▸ **The task**: Hunt through the entries for the word "ArrayArgs" and copy each line in which it appears.

---------- Extracted data ----------

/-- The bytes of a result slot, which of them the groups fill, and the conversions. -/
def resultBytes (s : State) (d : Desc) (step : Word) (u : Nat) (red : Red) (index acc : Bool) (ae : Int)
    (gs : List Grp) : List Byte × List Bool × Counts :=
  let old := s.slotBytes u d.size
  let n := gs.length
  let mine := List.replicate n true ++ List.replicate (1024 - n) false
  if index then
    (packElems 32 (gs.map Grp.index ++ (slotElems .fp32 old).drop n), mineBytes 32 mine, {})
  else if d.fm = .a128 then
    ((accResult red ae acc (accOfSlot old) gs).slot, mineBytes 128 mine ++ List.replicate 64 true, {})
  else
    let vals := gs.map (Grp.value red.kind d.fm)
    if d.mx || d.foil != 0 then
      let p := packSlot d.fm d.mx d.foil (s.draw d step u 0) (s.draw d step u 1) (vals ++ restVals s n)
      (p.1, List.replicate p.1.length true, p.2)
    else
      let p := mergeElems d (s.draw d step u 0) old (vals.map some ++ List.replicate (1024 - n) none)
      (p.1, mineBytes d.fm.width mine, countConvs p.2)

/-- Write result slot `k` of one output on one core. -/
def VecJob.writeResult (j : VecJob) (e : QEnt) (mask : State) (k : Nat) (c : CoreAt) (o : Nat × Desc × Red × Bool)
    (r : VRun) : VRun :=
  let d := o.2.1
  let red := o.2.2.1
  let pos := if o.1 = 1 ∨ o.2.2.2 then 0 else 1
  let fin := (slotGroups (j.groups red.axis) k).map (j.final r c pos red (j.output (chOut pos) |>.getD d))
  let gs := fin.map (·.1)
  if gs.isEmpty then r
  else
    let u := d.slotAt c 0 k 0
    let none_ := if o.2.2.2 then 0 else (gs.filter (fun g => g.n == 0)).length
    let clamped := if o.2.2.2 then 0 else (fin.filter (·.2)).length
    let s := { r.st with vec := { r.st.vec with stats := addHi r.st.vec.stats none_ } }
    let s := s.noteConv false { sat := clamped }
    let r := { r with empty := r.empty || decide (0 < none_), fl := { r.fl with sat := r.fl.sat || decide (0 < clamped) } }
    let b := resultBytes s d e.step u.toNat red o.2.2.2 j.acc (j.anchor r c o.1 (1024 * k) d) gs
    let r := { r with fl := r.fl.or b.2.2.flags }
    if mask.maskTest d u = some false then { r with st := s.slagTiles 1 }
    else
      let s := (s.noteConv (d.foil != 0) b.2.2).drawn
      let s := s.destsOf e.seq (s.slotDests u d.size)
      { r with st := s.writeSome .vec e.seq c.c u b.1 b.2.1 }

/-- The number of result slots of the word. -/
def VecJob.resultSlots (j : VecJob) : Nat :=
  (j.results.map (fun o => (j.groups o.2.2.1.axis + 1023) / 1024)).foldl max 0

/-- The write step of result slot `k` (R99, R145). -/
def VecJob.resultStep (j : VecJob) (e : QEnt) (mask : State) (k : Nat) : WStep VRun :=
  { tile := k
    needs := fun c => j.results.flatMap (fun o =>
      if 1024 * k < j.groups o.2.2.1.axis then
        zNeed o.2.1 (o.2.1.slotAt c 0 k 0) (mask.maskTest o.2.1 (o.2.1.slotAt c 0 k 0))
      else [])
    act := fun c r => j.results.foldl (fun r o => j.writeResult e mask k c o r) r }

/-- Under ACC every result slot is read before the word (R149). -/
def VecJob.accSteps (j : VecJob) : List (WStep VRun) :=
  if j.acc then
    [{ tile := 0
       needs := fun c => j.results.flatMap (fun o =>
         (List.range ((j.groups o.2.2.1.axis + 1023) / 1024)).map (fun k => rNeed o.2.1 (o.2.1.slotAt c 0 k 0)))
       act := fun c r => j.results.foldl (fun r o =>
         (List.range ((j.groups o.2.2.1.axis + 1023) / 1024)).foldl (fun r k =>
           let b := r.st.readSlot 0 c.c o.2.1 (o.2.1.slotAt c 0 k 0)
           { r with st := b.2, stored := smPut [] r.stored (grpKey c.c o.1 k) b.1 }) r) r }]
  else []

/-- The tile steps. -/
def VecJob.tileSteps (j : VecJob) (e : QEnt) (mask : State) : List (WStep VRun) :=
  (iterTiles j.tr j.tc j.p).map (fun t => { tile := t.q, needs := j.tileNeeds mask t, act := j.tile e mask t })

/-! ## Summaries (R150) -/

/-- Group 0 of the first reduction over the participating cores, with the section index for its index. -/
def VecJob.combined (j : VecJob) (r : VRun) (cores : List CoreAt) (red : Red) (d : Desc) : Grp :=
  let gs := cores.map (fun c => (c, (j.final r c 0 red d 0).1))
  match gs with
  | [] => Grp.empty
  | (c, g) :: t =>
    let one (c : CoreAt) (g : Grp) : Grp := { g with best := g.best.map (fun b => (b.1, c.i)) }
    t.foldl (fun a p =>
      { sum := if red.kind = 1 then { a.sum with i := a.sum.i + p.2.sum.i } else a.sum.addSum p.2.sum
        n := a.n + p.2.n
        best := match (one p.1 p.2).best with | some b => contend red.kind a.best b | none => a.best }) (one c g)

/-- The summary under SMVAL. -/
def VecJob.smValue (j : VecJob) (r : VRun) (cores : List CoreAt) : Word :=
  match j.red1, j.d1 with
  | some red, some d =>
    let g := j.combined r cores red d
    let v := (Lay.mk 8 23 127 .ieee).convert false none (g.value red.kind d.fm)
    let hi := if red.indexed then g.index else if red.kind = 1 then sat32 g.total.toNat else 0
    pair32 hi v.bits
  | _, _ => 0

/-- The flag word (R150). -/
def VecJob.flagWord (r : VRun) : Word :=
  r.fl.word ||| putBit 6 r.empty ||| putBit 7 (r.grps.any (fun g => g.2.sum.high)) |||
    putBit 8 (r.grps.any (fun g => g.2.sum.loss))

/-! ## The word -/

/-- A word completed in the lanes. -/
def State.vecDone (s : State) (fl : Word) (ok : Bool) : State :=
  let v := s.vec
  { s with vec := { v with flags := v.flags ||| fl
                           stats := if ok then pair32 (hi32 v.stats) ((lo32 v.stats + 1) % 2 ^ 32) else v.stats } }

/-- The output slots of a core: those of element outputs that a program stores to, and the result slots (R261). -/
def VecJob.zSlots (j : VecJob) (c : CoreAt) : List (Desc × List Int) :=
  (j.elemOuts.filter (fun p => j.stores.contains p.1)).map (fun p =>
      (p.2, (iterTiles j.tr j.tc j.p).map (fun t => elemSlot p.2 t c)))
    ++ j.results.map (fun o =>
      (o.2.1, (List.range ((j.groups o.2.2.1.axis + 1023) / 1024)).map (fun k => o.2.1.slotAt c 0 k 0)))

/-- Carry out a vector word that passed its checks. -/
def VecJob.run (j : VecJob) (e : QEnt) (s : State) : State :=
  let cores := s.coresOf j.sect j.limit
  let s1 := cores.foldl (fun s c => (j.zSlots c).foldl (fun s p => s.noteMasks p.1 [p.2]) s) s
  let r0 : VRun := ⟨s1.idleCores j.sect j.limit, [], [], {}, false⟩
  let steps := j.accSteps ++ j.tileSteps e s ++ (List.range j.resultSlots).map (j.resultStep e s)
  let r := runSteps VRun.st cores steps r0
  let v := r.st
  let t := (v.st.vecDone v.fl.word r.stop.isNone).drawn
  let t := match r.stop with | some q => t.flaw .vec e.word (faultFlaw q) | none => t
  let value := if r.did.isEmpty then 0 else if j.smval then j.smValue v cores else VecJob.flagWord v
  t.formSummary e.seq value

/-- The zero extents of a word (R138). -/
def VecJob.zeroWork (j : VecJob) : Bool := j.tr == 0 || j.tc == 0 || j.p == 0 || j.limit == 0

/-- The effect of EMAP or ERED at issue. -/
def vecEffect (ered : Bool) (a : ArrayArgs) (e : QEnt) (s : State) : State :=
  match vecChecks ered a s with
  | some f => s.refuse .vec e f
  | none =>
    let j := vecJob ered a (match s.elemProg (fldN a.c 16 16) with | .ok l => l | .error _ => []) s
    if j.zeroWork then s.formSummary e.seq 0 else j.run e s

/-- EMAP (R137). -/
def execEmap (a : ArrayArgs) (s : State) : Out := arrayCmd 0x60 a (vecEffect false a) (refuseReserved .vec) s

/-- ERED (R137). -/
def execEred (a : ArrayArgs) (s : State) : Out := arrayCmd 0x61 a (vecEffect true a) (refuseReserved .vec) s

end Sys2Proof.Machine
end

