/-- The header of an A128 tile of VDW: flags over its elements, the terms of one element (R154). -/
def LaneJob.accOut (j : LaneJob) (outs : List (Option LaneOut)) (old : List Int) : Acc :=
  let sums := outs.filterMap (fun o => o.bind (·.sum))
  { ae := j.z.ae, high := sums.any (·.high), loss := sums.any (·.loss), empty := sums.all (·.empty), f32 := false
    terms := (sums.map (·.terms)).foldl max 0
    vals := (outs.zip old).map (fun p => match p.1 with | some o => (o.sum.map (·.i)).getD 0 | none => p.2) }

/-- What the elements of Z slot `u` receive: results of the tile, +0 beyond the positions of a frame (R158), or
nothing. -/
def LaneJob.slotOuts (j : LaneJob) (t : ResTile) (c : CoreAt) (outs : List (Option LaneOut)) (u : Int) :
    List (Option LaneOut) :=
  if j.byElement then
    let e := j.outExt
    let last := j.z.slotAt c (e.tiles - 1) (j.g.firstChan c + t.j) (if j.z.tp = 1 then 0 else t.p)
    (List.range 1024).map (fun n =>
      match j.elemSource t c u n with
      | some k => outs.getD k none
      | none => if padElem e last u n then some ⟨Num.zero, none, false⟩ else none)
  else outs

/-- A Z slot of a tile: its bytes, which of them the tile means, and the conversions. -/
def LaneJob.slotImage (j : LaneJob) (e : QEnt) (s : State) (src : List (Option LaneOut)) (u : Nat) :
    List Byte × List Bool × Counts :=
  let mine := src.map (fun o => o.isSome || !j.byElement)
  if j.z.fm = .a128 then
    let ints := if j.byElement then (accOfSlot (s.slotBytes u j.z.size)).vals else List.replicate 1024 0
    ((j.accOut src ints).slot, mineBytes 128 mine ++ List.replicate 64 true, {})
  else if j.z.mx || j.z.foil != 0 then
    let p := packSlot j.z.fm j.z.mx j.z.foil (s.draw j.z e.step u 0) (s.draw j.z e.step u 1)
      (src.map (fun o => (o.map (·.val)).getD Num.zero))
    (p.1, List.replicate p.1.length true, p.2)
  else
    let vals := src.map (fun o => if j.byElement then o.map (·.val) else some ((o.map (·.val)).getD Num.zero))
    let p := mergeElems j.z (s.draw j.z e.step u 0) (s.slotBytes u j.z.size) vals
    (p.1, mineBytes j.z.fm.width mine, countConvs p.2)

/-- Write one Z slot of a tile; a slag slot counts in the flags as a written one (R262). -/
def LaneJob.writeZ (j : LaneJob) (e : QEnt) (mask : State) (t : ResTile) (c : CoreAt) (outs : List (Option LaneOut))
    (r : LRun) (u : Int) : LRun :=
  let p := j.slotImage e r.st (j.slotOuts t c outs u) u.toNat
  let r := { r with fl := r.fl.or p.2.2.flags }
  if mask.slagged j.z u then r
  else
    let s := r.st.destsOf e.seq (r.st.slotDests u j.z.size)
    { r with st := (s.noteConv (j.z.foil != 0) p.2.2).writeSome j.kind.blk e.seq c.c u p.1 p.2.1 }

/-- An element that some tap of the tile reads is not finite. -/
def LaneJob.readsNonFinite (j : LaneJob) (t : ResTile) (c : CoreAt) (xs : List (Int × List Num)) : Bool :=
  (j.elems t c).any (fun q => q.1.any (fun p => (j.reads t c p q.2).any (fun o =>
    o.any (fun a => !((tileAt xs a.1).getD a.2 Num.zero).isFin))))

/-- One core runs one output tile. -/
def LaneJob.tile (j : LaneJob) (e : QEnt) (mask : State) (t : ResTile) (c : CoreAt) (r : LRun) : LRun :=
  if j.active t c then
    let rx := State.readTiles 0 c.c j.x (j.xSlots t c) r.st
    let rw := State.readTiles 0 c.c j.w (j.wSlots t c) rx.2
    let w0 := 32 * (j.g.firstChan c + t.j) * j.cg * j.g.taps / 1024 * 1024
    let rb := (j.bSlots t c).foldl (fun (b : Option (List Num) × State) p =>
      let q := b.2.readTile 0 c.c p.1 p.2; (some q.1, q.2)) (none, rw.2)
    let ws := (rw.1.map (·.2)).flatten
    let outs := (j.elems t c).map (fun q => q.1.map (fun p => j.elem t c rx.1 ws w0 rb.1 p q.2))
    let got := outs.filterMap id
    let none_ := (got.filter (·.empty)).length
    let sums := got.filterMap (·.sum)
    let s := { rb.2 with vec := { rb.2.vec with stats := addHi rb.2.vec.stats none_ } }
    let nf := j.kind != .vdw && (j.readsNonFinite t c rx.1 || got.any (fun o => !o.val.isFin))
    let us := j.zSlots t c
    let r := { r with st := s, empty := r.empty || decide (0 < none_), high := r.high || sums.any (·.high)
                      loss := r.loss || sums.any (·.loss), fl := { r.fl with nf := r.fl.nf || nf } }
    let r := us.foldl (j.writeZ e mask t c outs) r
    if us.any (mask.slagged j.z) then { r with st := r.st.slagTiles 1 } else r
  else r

----------

▸ **Answer section**:
def vecEffect (ered : Bool) (a : ArrayArgs) (e : QEnt) (s : State) : State :=
def execEmap (a : ArrayArgs) (s : State) : Out := arrayCmd 0x60 a (vecEffect false a) (refuseReserved .vec) s
def execEred (a : ArrayArgs) (s : State) : Out := arrayCmd 0x61 a (vecEffect true a) (refuseReserved .vec) s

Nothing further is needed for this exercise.